When the executable is built and run, the output shows the original texture on the left, the output of the neural network as it is trained in the middle and finally on the right it shows the (scaled) loss delta between the current trained image and the reference image to show progress. Once fully trained, the loss gradient image should be almost pure gray. A UI allows different transforms to be experimented with as well providing functionality to save and load the network.
Training Flow
To create and train a neural network with RTXNS, several stages are needed which will be described in more detail below.
-
Create the host side neural network storage and initialize it
-
Create a device optimal layout and GPU buffer
-
Convert the host layout network to the device optimal layout on the GPU
-
Create auxiliary buffers for loss gradients and the optimizer pass
-
Run batches of the training shader followed by the optimizer shader
-
Run the inference shader to generate the output image
-
Optionally store the network to a file
Network Configuration
The network details can be found in NetworkConfig.h and are configured as follows :
| Property | Value | Notes |
|---|---|---|
| Input Features | 2 | U, V Coordinates |
| Input Neurons | 2 * 6 | Frequency Encoded U, V Coordinates |
| Output Neurons | 3 | R, G, B Values |
| Hidden Neurons | 64 | |
| Hidden Layers | 4 | |
| Precision | float16 |
After around 10-15s of training on an RTX 4090 GPU, this configuration has generated a reasonable approximation of the input texture:

Application Code
On the host, the setup of the neural network is quite simple.
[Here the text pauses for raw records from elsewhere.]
-- ==== Sys2Proof/Laws/State.lean ====
section
/-!
SUPPORT. What each plain update of the state leaves alone, field by field, and what it writes.
-/

namespace Sys2Proof.Machine

/-! ### setTile -/

@[simp] theorem State.setTile_mem (s : State) (t : TileId) (x : TileSt) : (s.setTile t x).mem = s.mem := rfl
@[simp] theorem State.setTile_poison (s : State) (t : TileId) (x : TileSt) : (s.setTile t x).poison = s.poison := rfl
@[simp] theorem State.setTile_sync (s : State) (t : TileId) (x : TileSt) : (s.setTile t x).sync = s.sync := rfl
@[simp] theorem State.setTile_regs (s : State) (t : TileId) (x : TileSt) : (s.setTile t x).regs = s.regs := rfl
@[simp] theorem State.setTile_dies (s : State) (t : TileId) (x : TileSt) : (s.setTile t x).dies = s.dies := rfl
@[simp] theorem State.setTile_xl (s : State) (t : TileId) (x : TileSt) : (s.setTile t x).xl = s.xl := rfl
@[simp] theorem State.setTile_fences (s : State) (t : TileId) (x : TileSt) : (s.setTile t x).fences = s.fences := rfl
@[simp] theorem State.setTile_doms (s : State) (t : TileId) (x : TileSt) : (s.setTile t x).doms = s.doms := rfl
@[simp] theorem State.setTile_sy (s : State) (t : TileId) (x : TileSt) : (s.setTile t x).sy = s.sy := rfl
@[simp] theorem State.setTile_noted (s : State) (t : TileId) (x : TileSt) : (s.setTile t x).noted = s.noted := rfl
@[simp] theorem State.setTile_faults (s : State) (t : TileId) (x : TileSt) : (s.setTile t x).faults = s.faults := rfl
@[simp] theorem State.setTile_fab (s : State) (t : TileId) (x : TileSt) : (s.setTile t x).fab = s.fab := rfl
@[simp] theorem State.setTile_ue (s : State) (t : TileId) (x : TileSt) : (s.setTile t x).ue = s.ue := rfl
@[simp] theorem State.setTile_fw (s : State) (t : TileId) (x : TileSt) : (s.setTile t x).fw = s.fw := rfl
@[simp] theorem State.setTile_pwr (s : State) (t : TileId) (x : TileSt) : (s.setTile t x).pwr = s.pwr := rfl
@[simp] theorem State.setTile_svc (s : State) (t : TileId) (x : TileSt) : (s.setTile t x).svc = s.svc := rfl
@[simp] theorem State.setTile_time (s : State) (t : TileId) (x : TileSt) : (s.setTile t x).time = s.time := rfl
@[simp] theorem State.setTile_evt (s : State) (t : TileId) (x : TileSt) : (s.setTile t x).evt = s.evt := rfl
@[simp] theorem State.setTile_mboxes (s : State) (t : TileId) (x : TileSt) : (s.setTile t x).mboxes = s.mboxes := rfl
@[simp] theorem State.setTile_capVersion (s : State) (t : TileId) (x : TileSt) : (s.setTile t x).capVersion = s.capVersion := rfl
@[simp] theorem State.setTile_ftc (s : State) (t : TileId) (x : TileSt) : (s.setTile t x).ftc = s.ftc := rfl
@[simp] theorem State.setTile_powered (s : State) (t : TileId) (x : TileSt) : (s.setTile t x).powered = s.powered := rfl
@[simp] theorem State.setTile_running (s : State) (t : TileId) (x : TileSt) : (s.setTile t x).running = s.running := rfl
@[simp] theorem State.setTile_modState (s : State) (t : TileId) (x : TileSt) : (s.setTile t x).modState = s.modState := rfl
@[simp] theorem State.setTile_waits (s : State) (t : TileId) (x : TileSt) : (s.setTile t x).waits = s.waits := rfl
@[simp] theorem State.setTile_out (s : State) (t : TileId) (x : TileSt) : (s.setTile t x).out = s.out := rfl
@[simp] theorem State.setTile_freeCount (s : State) (t : TileId) (x : TileSt) : (s.setTile t x).freeCount = s.freeCount := rfl
@[simp] theorem State.setTile_pending (s : State) (t : TileId) (x : TileSt) : (s.setTile t x).pending = s.pending := rfl

/-! ### setDie -/

@[simp] theorem State.setDie_mem (s : State) (d : Nat) (x : DieSt) : (s.setDie d x).mem = s.mem := rfl
@[simp] theorem State.setDie_poison (s : State) (d : Nat) (x : DieSt) : (s.setDie d x).poison = s.poison := rfl
@[simp] theorem State.setDie_sync (s : State) (d : Nat) (x : DieSt) : (s.setDie d x).sync = s.sync := rfl
@[simp] theorem State.setDie_regs (s : State) (d : Nat) (x : DieSt) : (s.setDie d x).regs = s.regs := rfl
@[simp] theorem State.setDie_tiles (s : State) (d : Nat) (x : DieSt) : (s.setDie d x).tiles = s.tiles := rfl
@[simp] theorem State.setDie_xl (s : State) (d : Nat) (x : DieSt) : (s.setDie d x).xl = s.xl := rfl
@[simp] theorem State.setDie_fences (s : State) (d : Nat) (x : DieSt) : (s.setDie d x).fences = s.fences := rfl
@[simp] theorem State.setDie_doms (s : State) (d : Nat) (x : DieSt) : (s.setDie d x).doms = s.doms := rfl
@[simp] theorem State.setDie_sy (s : State) (d : Nat) (x : DieSt) : (s.setDie d x).sy = s.sy := rfl
@[simp] theorem State.setDie_noted (s : State) (d : Nat) (x : DieSt) : (s.setDie d x).noted = s.noted := rfl
@[simp] theorem State.setDie_faults (s : State) (d : Nat) (x : DieSt) : (s.setDie d x).faults = s.faults := rfl
@[simp] theorem State.setDie_fab (s : State) (d : Nat) (x : DieSt) : (s.setDie d x).fab = s.fab := rfl
@[simp] theorem State.setDie_ue (s : State) (d : Nat) (x : DieSt) : (s.setDie d x).ue = s.ue := rfl
@[simp] theorem State.setDie_fw (s : State) (d : Nat) (x : DieSt) : (s.setDie d x).fw = s.fw := rfl
@[simp] theorem State.setDie_pwr (s : State) (d : Nat) (x : DieSt) : (s.setDie d x).pwr = s.pwr := rfl
@[simp] theorem State.setDie_svc (s : State) (d : Nat) (x : DieSt) : (s.setDie d x).svc = s.svc := rfl
@[simp] theorem State.setDie_time (s : State) (d : Nat) (x : DieSt) : (s.setDie d x).time = s.time := rfl
@[simp] theorem State.setDie_evt (s : State) (d : Nat) (x : DieSt) : (s.setDie d x).evt = s.evt := rfl
@[simp] theorem State.setDie_mboxes (s : State) (d : Nat) (x : DieSt) : (s.setDie d x).mboxes = s.mboxes := rfl
@[simp] theorem State.setDie_capVersion (s : State) (d : Nat) (x : DieSt) : (s.setDie d x).capVersion = s.capVersion := rfl
@[simp] theorem State.setDie_ftc (s : State) (d : Nat) (x : DieSt) : (s.setDie d x).ftc = s.ftc := rfl
@[simp] theorem State.setDie_powered (s : State) (d : Nat) (x : DieSt) : (s.setDie d x).powered = s.powered := rfl
@[simp] theorem State.setDie_running (s : State) (d : Nat) (x : DieSt) : (s.setDie d x).running = s.running := rfl
@[simp] theorem State.setDie_modState (s : State) (d : Nat) (x : DieSt) : (s.setDie d x).modState = s.modState := rfl
@[simp] theorem State.setDie_waits (s : State) (d : Nat) (x : DieSt) : (s.setDie d x).waits = s.waits := rfl
@[simp] theorem State.setDie_out (s : State) (d : Nat) (x : DieSt) : (s.setDie d x).out = s.out := rfl
@[simp] theorem State.setDie_freeCount (s : State) (d : Nat) (x : DieSt) : (s.setDie d x).freeCount = s.freeCount := rfl
@[simp] theorem State.setDie_pending (s : State) (d : Nat) (x : DieSt) : (s.setDie d x).pending = s.pending := rfl

/-! ### setDom -/

@[simp] theorem State.setDom_mem (s : State) (d : Fin 2) (x : DomSt) : (s.setDom d x).mem = s.mem := rfl
@[simp] theorem State.setDom_poison (s : State) (d : Fin 2) (x : DomSt) : (s.setDom d x).poison = s.poison := rfl
@[simp] theorem State.setDom_sync (s : State) (d : Fin 2) (x : DomSt) : (s.setDom d x).sync = s.sync := rfl
@[simp] theorem State.setDom_regs (s : State) (d : Fin 2) (x : DomSt) : (s.setDom d x).regs = s.regs := rfl
@[simp] theorem State.setDom_tiles (s : State) (d : Fin 2) (x : DomSt) : (s.setDom d x).tiles = s.tiles := rfl
@[simp] theorem State.setDom_dies (s : State) (d : Fin 2) (x : DomSt) : (s.setDom d x).dies = s.dies := rfl
@[simp] theorem State.setDom_xl (s : State) (d : Fin 2) (x : DomSt) : (s.setDom d x).xl = s.xl := rfl
@[simp] theorem State.setDom_fences (s : State) (d : Fin 2) (x : DomSt) : (s.setDom d x).fences = s.fences := rfl
@[simp] theorem State.setDom_sy (s : State) (d : Fin 2) (x : DomSt) : (s.setDom d x).sy = s.sy := rfl
@[simp] theorem State.setDom_noted (s : State) (d : Fin 2) (x : DomSt) : (s.setDom d x).noted = s.noted := rfl
@[simp] theorem State.setDom_faults (s : State) (d : Fin 2) (x : DomSt) : (s.setDom d x).faults = s.faults := rfl
@[simp] theorem State.setDom_fab (s : State) (d : Fin 2) (x : DomSt) : (s.setDom d x).fab = s.fab := rfl
@[simp] theorem State.setDom_ue (s : State) (d : Fin 2) (x : DomSt) : (s.setDom d x).ue = s.ue := rfl
@[simp] theorem State.setDom_fw (s : State) (d : Fin 2) (x : DomSt) : (s.setDom d x).fw = s.fw := rfl
@[simp] theorem State.setDom_pwr (s : State) (d : Fin 2) (x : DomSt) : (s.setDom d x).pwr = s.pwr := rfl
@[simp] theorem State.setDom_svc (s : State) (d : Fin 2) (x : DomSt) : (s.setDom d x).svc = s.svc := rfl
@[simp] theorem State.setDom_time (s : State) (d : Fin 2) (x : DomSt) : (s.setDom d x).time = s.time := rfl
@[simp] theorem State.setDom_evt (s : State) (d : Fin 2) (x : DomSt) : (s.setDom d x).evt = s.evt := rfl
@[simp] theorem State.setDom_mboxes (s : State) (d : Fin 2) (x : DomSt) : (s.setDom d x).mboxes = s.mboxes := rfl
@[simp] theorem State.setDom_capVersion (s : State) (d : Fin 2) (x : DomSt) : (s.setDom d x).capVersion = s.capVersion := rfl
@[simp] theorem State.setDom_ftc (s : State) (d : Fin 2) (x : DomSt) : (s.setDom d x).ftc = s.ftc := rfl
@[simp] theorem State.setDom_powered (s : State) (d : Fin 2) (x : DomSt) : (s.setDom d x).powered = s.powered := rfl
@[simp] theorem State.setDom_running (s : State) (d : Fin 2) (x : DomSt) : (s.setDom d x).running = s.running := rfl
@[simp] theorem State.setDom_modState (s : State) (d : Fin 2) (x : DomSt) : (s.setDom d x).modState = s.modState := rfl
@[simp] theorem State.setDom_waits (s : State) (d : Fin 2) (x : DomSt) : (s.setDom d x).waits = s.waits := rfl
@[simp] theorem State.setDom_out (s : State) (d : Fin 2) (x : DomSt) : (s.setDom d x).out = s.out := rfl
@[simp] theorem State.setDom_freeCount (s : State) (d : Fin 2) (x : DomSt) : (s.setDom d x).freeCount = s.freeCount := rfl
@[simp] theorem State.setDom_pending (s : State) (d : Fin 2) (x : DomSt) : (s.setDom d x).pending = s.pending := rfl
A network architecture struct is populated from NetworkConfig.h and used to initialize the network.
Network Creation
This will allocate a contiguous block of host memory for the weights and biases that is correctly sized for the a host layout and the input network parameters and the data will be initialized from a normalized distribution. A device optimal layout for training is also created.
// Create Network
m_NeuralNetwork = std::make_unique<rtxns::Network>(GetDevice());
...
rtxns::NetworkArchitecture netArch = {};
netArch.inputNeurons = INPUT_NEURONS;
netArch.hiddenNeurons = HIDDEN_NEURONS;
netArch.outputNeurons = OUTPUT_NEURONS;
netArch.numHiddenLayers = NUM_HIDDEN_LAYERS;
netArch.biasPrecision = NETWORK_PRECISION;
netArch.weightPrecision = NETWORK_PRECISION;
...
m_NeuralNetwork->Initialise(netArch)
...
// Get a device optimized layout
m_deviceNetworkLayout = m_networkUtils->GetNewMatrixLayout(m_neuralNetwork->GetNetworkLayout(), rtxns::MatrixLayout::TrainingOptimal);
GPU Buffer Allocations
Various GPU buffers are required for training and these need allocating based on the size of the network. The training itself will require float16 parameter buffers and an output gradient buffer which will be consumed in the Adam optimizer pass. The optimizer also uses a float32 version of the parameter buffer to retain precision and 2 identical buffers to store the pass moments data.
Float16 Parameter Buffer
The previous network creation code will allocate host-side memory for the parameters and populate it with default weights and biases. That is written to the GPU then converted to the device layout rtxns::MatrixLayout::TrainingOptimal, which will be used directly in the inferencing and training shaders as input to the CoopVector functions.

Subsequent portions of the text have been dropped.